When shuffling a deck of cards using a riffle shuffle, one divides the deck in two and lets the two halves riffle down to the table, interleaving as they do so. Assume that a person using this shuffle will always divide a deck of 52 cards exactly evenly, and that the riffle will start equally often from the left as from the right.
The expert dealer that I am, when I perform a riffle shuffle the cards from the two halves always interleave perfectly, the cards alternating from the left and right halves of the deck.
How many times must I shuffle the deck before the probability of correctly guessing the next card down in the deck after seeing a card chosen randomly from some place in the deck will be less than 1.97%? (If the cards were perfectly random, the probability of correctly guessing the next card would be 1/51 = 1.96%)

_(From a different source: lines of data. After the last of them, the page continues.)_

-- ==== Sys2Proof/Machine/Commands.lean ====
section
/-! DEFINITION. The remaining commands of R466: identity, programs, run control, budget, link counts, microcode and the urgent
group. -/

namespace Sys2Proof.Machine

/-! ### Identity and summary -/

/-- IDENTIFY. -/
def identifyOp (s : Device) : CmdOut :=
  done s (leBytes 4 (s.reg .ident).toNat ++ leBytes 4 (s.reg .revision).toNat ++ leBytes 2 (s.fld F.lkDevidDevid) ++ zeros 2
    ++ leBytes 4 (s.reg .mcVersion).toNat ++ serialBytes)

/-- ECHO. -/
def echoOp (d : List Byte) (s : Device) : CmdOut := if 1024 < d.length then refuse s stBadLength else done s d

/-- SUMMARY. -/
def summaryOp (s : Device) : CmdOut :=
  let w (r : RegName) : List Byte := leBytes 4 (s.view r 0 0 0).toNat
  done s (w .ceStatus ++ w .memStatus ++ w .budStatus ++ w .dfStatus ++ w .calStatus ++ w .tbStatus ++ leBytes 8 s.ssi)

/-- LINK_STATS: the 18 words of a port's link registers. -/
def linkStatsOp (p : Nat) (s : Device) : CmdOut :=
  if 8 ≤ p then refuse s stBadArg 0
  else
    let w (r : RegName) : List Byte := leBytes 4 (s.view r p 0 0).toNat
    done s (w .lkPctl ++ w .lkPstat ++ w .lkCred0 ++ w .lkCred23 ++ w .lkPeerbuf ++ w .lkReplay ++ w .lkRtwait ++ w .lkRetrycnt
      ++ w .lkGiveup ++ w .lkV1retry ++ w .lkV1lost ++ w .lkLostfr ++ w .lkMisvc ++ w .lkSparecnt ++ w .lkFtx ++ w .lkFrx
      ++ w .lkUpcnt ++ w .lkHaltcnt)

/-! ### Programs (R73, R87, R113, R284, R308) -/

/-- The store that KIND and a number name. -/
def storeNo (kind n : Nat) : Nat := if kind = 0 then n else 64 + n

/-- Session t may load a store (R498). -/
def Device.storeWritable (s : Device) (kind n t : Nat) : Bool := if kind = 0 then s.formeWritable n t else s.groupWritable n t

/-- A sequencer of the store that counts overlaps a range with its span (R73). -/
def Device.spanBusy (s : Device) (st first n : Nat) : Bool :=
  (storeSeqs st).any fun k =>
    !(s.seqQuiet k) && decide (first < s.fld F.csSpanHi k) && decide (s.fld F.csSpanLo k < first + n)

/-- Write instructions into a store from an address on; words written are sound again and their START_EC counts anew (R285,
R374). -/
def writeProg (st first : Nat) (ins : List Nat) (s : Device) : Device :=
  let n := ins.length
  let keys := s.ev.cut.filter fun x => !(decide (2 ^ 32 ≤ x) && decide (x < 2 ^ 34) &&
    (storeSeqs st).contains ((x - 2 ^ 32) / 32768) && decide (first ≤ x % 32768) && decide (x % 32768 < first + n))
  { sramStored 2 st first n 4 s with
    prog := (ins.zipIdx.foldl (fun m x => sput m (32768 * st + first + x.2) x.1) s.prog)
    ev := { s.ev with cut := keys } }

/-- The session checks of an instruction to load: a START_EC channel or a lane SEALED to another session (R284, R497). -/
def Device.instrAway (s : Device) (t : Nat) : SeqInstr → Bool
  | .block _ _ _ _ true ec _ => s.ecAway ec t
  | .armdLane l _ _ => s.laneAway l t
  | _ => false

/-- The first instruction of a load that fails a check of R113 or R284, with its status; u is the state with the load in
place. -/
def loadFault (kind st first t : Nat) (s u : Device) : List Nat → Nat → Option (Nat × Nat)
  | [], _ => none
  | w :: rest, i =>
    match SeqInstr.decode w with
    | none => some (i, stBadArg)
    | some x =>
      if !(x.validFor kind) || !(u.targetOk st (first + i) x) then some (i, stBadArg)
      else if s.instrAway t x then some (i, stNotOwner)
      else loadFault kind st first t s u rest (i + 1)

/-- A block that a load touches cannot fit a ledger on a sequencer whose span holds it (R113, R308): its BLOCK's address. -/
def loadInfeasible (st first n : Nat) (u : Device) : Option Nat :=
  let blocks := ((u.loaded st 0 (first + n)).filter fun x => x.2.isBlock).map Prod.fst
  let touched := blocks.filter fun a => decide (first ≤ a) || u.blockOf st first == some a
  touched.find? fun a => (storeSeqs st).any fun k =>
    u.inSpan k a && (let b := u.blockFields k a; u.infeasible (u.blockVector k a) b.cls b.ess)

/-- The checks of PROG_LOAD (R73, R113, R466, R498): none, or status and DETAIL. -/
def progCheck (t kind n first : Nat) (ins : List Nat) (s : Device) : Option (Nat × Nat) :=
  let st := storeNo kind n
  if 2 ≤ kind then some (stBadArg, 0)
  else if (if kind = 0 then 64 else 8) ≤ n then some (stBadArg, 1)
  else if ins.length = 0 ∨ 32768 < ins.length then some (stBadArg, 4)
  else if 32768 < first + ins.length then some (stBadArg, 2)
  else if !(s.storeWritable kind n t) then some (stNotOwner, 0)
  else if s.spanBusy st first ins.length then some (stBusy, 0)
  else
    let u := writeProg st first ins s
    match loadFault kind st first t s u ins 0 with
    | some (i, e) => some (e, i)
    | none =>
      if kind = 0 then (loadInfeasible st first ins.length u).map fun a => (stInfeasible, a - first)
      else none

/-- Step i of PROG_LOAD: the checks before the first, then 256 instructions (R466). -/
def progStepOp (t kind n first : Nat) (ins : List Nat) (i : Nat) (s : Device) : CmdOut :=
  match (if i = 0 then progCheck t kind n first ins s else none) with
  | some (st, d) => refuse s st d
  | none => done (writeProg (storeNo kind n) (first + 256 * i) ((ins.drop (256 * i)).take 256) s)

/-- The committed steps of PROG_LOAD. -/
def progSteps (ins : List Nat) : Nat := max 1 (ceilDiv ins.length 256)

/-- PROG_LOAD as a whole. -/
def progLoadOp (t kind n first : Nat) (ins : List Nat) (s : Device) : CmdOut :=
  match progCheck t kind n first ins s with
  | some (st, d) => refuse s st d
  | none => { done (writeProg (storeNo kind n) first ins s) with steps := progSteps ins }

/-- PROG_READ. -/
def progReadOp (kind n first count : Nat) (s : Device) : CmdOut :=
  if 2 ≤ kind then refuse s stBadArg 0
  else if (if kind = 0 then 64 else 8) ≤ n then refuse s stBadArg 1
  else if count = 0 ∨ 32768 < count then refuse s stBadArg 4
  else if 32768 < first + count then refuse s stBadArg 2
  else done s ((List.range count).flatMap fun i => leBytes 8 (s.progWord (storeNo kind n) (first + i)))

/-! ### Run control (R51, R99, R101, R114) -/

/-- The entry address that an entry of RUN_START names. -/
def Device.entryOf (s : Device) (e : RunEntry) : Nat := if e.useReg then s.fld F.csEntry e.seq else e.entry

/-- The first entry of RUN_START that fails, with its index and status (R114). -/
def Device.entryFault (s : Device) (t : Nat) : List RunEntry → Nat → Option (Nat × Nat)
  | [], _ => none
  | e :: rest, i =>
    if 576 ≤ e.seq then some (i, stBadArg)
    else if !(s.seqWritable e.seq t) then some (i, stNotOwner)
    else if s.seqActive e.seq then some (i, stBusy)
    else if !(s.entryOk e.seq 32768 (s.entryOf e)) then some (i, stBadArg)
    else s.entryFault t rest (i + 1)

/-- RUN_START: every entry is checked, then all named sequencers enter PENDING in this cycle (R114, R466). -/
def runStartOp (t x : Nat) (es : List RunEntry) (s : Device) : CmdOut :=
  if es.length = 0 ∨ 64 < es.length then refuse s stBadArg 8
  else
    match s.entryFault t es 0 with
    | some (i, st) => refuse s st (16 + 4 * i)
    | none =>
      if s.fld F.tbStatusRegState = 1 then refuse s stBusy
      else done (forAllDo es (fun e u => startSeq e.seq (s.entryOf e) x u) s)

/-- RUN_JUMP with the effective index r (R99, R101). -/
def runJumpOp (t k tgt r : Nat) (s : Device) : CmdOut :=
  if 576 ≤ k then refuse s stBadArg 0
  else if !(s.isBlockAt (storeOf k) tgt) then refuse s stBadArg 2
  else if !(s.seqWritable k t) then refuse s stNotOwner
  else done (jumpRequest k r tgt [] s)

/-- RUN_STATUS: the STATE of every sequencer. -/
def runStatusOp (s : Device) : CmdOut := done s ((List.range 576).map fun k => BitVec.ofNat 8 (s.seqState k))

/-! ### Budget -/

/-- BUD_BLOCKINFO. -/
def budBlockinfoOp (t k addr : Nat) (s : Device) : CmdOut :=
  if 576 ≤ k then refuse s stBadArg 0
  else if 32768 ≤ addr || !(s.isBlockAt (storeOf k) addr) then refuse s stBadArg 2
  else if !(s.seqReadable k t) then refuse s stNotOwner
  else
    let b := s.blockFields k addr
    let vec := s.blockVector k addr
    done s (leBytes 8 (s.blockEnergy k addr) ++ leBytes 8 (s.blockSamples k addr) ++ vec.flatMap (leBytes 8)
      ++ leBytes 1 (b2n (s.infeasible vec b.cls b.ess)) ++ zeros 7)

/-! ### STOP, MUTE_ALL and ABORT (R115, R256, R467) -/

/-- STOP of sequencers and trigger engines. -/
def stopAll (ks es : List Nat) (s : Device) : Device :=
  forAllDo es (fun n t => tgChange n none t) (forAllDo ks stopSeq s)

/-- STOP by session t: what it may not write is skipped and counted (R467). -/
def stopOp (t cs rs tg : Nat) (s : Device) : CmdOut :=
  let named := bitsSet 512 cs ++ (bitsSet 64 rs).map (512 + ·)
  let mine := named.filter fun k => s.seqWritable k t
  let s1 := stopAll mine (bitsSet 16 tg) s
  let skipped := named.length - mine.length
  if skipped = 0 then done s1 else { done s1 with status := stNotOwner, detail := skipped }

/-- MUTE_ALL (R176, R467). -/
def muteAllOp (s : Device) : CmdOut := done (muteAllState s)

/-- What a stopped routine was waiting for is dropped, but for a class rewrite, which runs to its last line unanswered (R376). -/
def dropWaiting (r : Routine) (s : Device) : Device :=
  let ids := (s.mc.host.filter fun h => h.ctx = r.ctx ∧ h.opcode = r.opcode).map HostOp.id
  let s1 := forAllDo ids (fun id u => dropReqs 3 id (u.updMc fun m => { m with host := m.host.filter fun h => h.id != id })) s
  let gone := (s1.mc.hostw.filter fun w => w.ctx = r.ctx && r.opcode = 0x0A02).map HostWrite.id
  s1.updMc fun m => { m with
    hostw := m.hostw.filter fun w => !(gone.contains w.id)
    wait := m.wait.filter fun q => !(q.write && q.req == 3 && gone.contains q.id)
    setclass := m.setclass.map fun j => if r.opcode = 0x0A03 && j.ctx = some r.ctx then { j with ctx := none } else j }

/-- A routine stops short: it commits no further step and replies at once (R464, R465, R467). -/
def cutRoutine (cancelled : Bool) (s : Device) : Device :=
  match s.eng.running with
  | none => s
  | some r =>
    let r1 := { r with cancelled := cancelled, preempted := some (r.preempted.getD r.steps) }
    let s1 := dropWaiting r s
    let s2 := { s1 with eng := { s1.eng with running := none } }
    r1.reply { done s2 with steps := r.steps }

/-- ABORT by session t (R467). -/
def abortOp (t : Nat) (s : Device) : CmdOut :=
  let s1 := cancelTimed t s
  let s2 := if s1.eng.running.any fun r => r.ctx.sess == t then cutRoutine true s1 else s1
  done (stopAll ((List.range 576).filter fun k => s2.seqWritable k t) (List.range 16) s2)

/-! ### Microcode (R475, R476) -/

/-- MC_LOAD_BEGIN. -/
def mcBeginOp (len : Nat) (s : Device) : CmdOut :=
  if len < 256 ∨ 131072 < len then refuse s stBadArg 0
  else done ({ s with eng := { s.eng with stageLen := len, stage := [] } }.setFld F.mcStatusLoading 1)

/-- MC_LOAD_DATA. -/
def mcDataOp (ofs : Nat) (d : List Byte) (s : Device) : CmdOut :=
  if d.length = 0 ∨ 4096 < d.length then refuse s stBadLength
  else if !(s.flag F.mcStatusLoading) then refuse s stBusy
  else if s.eng.stageLen < ofs + d.length then refuse s stBadArg 0
  else
    let st := s.eng.stage.filter fun x => decide (x.1 < ofs) || decide (ofs + d.length ≤ x.1)
    done { s with eng := { s.eng with stage := st ++ d.zipIdx.map fun x => (ofs + x.2, x.1) } }

/-- The staged image. -/
def Engine.image (e : Engine) : List Byte :=
  (List.range e.stageLen).map fun i => ((e.stage.find? fun x => x.1 == i).map Prod.snd).getD 0

/-- The offset of the field that fails in a staged image, in the order of R476 (R475, R476). -/
def imageFault (img : List Byte) (sigOk : Bool) (minsec : Nat) : Option Nat :=
  let ns := fieldB img 12 2
  let nc := fieldB img 14 2
  if fieldB img 0 4 ≠ 0x4D434C51 then some 0
  else if ns = 0 ∨ 16384 < ns then some 12
  else if nc = 0 ∨ 2048 < nc ∨ img.length ≠ 256 + 4 * ns + 20 * nc then some 14
  else if sliceB img 16 48 ≠ sha384 (img.drop 256) then some 16
  else if !sigOk then some 64
  else if fieldB img 8 4 < minsec then some 8
  else none

/-- MC_LOAD_COMMIT. -/
def mcCommitOp (sigOk : Bool) (s : Device) : CmdOut :=
  let img := s.eng.image
  match imageFault img sigOk (s.reg .mcMinsec).toNat with
  | some d => refuse s stBadArg d
  | none =>
    if !s.plateOk then refuse s stThermal
    else
      let s1 := { s with eng := { s.eng with committed := img, stage := [], stageLen := 0 } }
      done (((s1.putReg .mcPending (BitVec.ofNat 32 (fieldB img 4 4))).setFld F.mcStatusLoading 0).setFld F.mcStatusPending 1)

/-- MC_INFO. -/
def mcInfoOp (s : Device) : CmdOut :=
  let w (r : RegName) : List Byte := leBytes 4 (s.reg r).toNat
  done s (w .mcVersion ++ w .mcPending ++ w .mcSecver ++ w .mcMinsec ++ w .mcStatus ++ zeros 12)

end Sys2Proof.Machine
end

Bonus: What if there were a 10% chance that, as each card falls during the riffle, the card will be covered by another card from the same half, instead of strictly alternating?
(Assume that the person guessing knows the original order of the cards, the number of times the deck has been shuffled, and the probability of the cards interleaving perfectly.)
From the web:
A perfect shuffle is where the deck is divided exactly in half and the two halves are interleaved perfectly; left, right, left, right, ...
If you divide the deck in half and the top cards go into the left hand and the bottom cards to the right, then an
"in shuffle" is where the first card comes from the left and an
"out shuffle" is where the first card comes from the right.
8 perfect out shuffles return the deck to it's original state. It takes more in shuffles to do the same thing.
According to this site, 7 riffle shuffles are sufficient. More shuffles do not affect randomness. This must assume that you're not a card sharp and able to do 8 perfect out shuffles.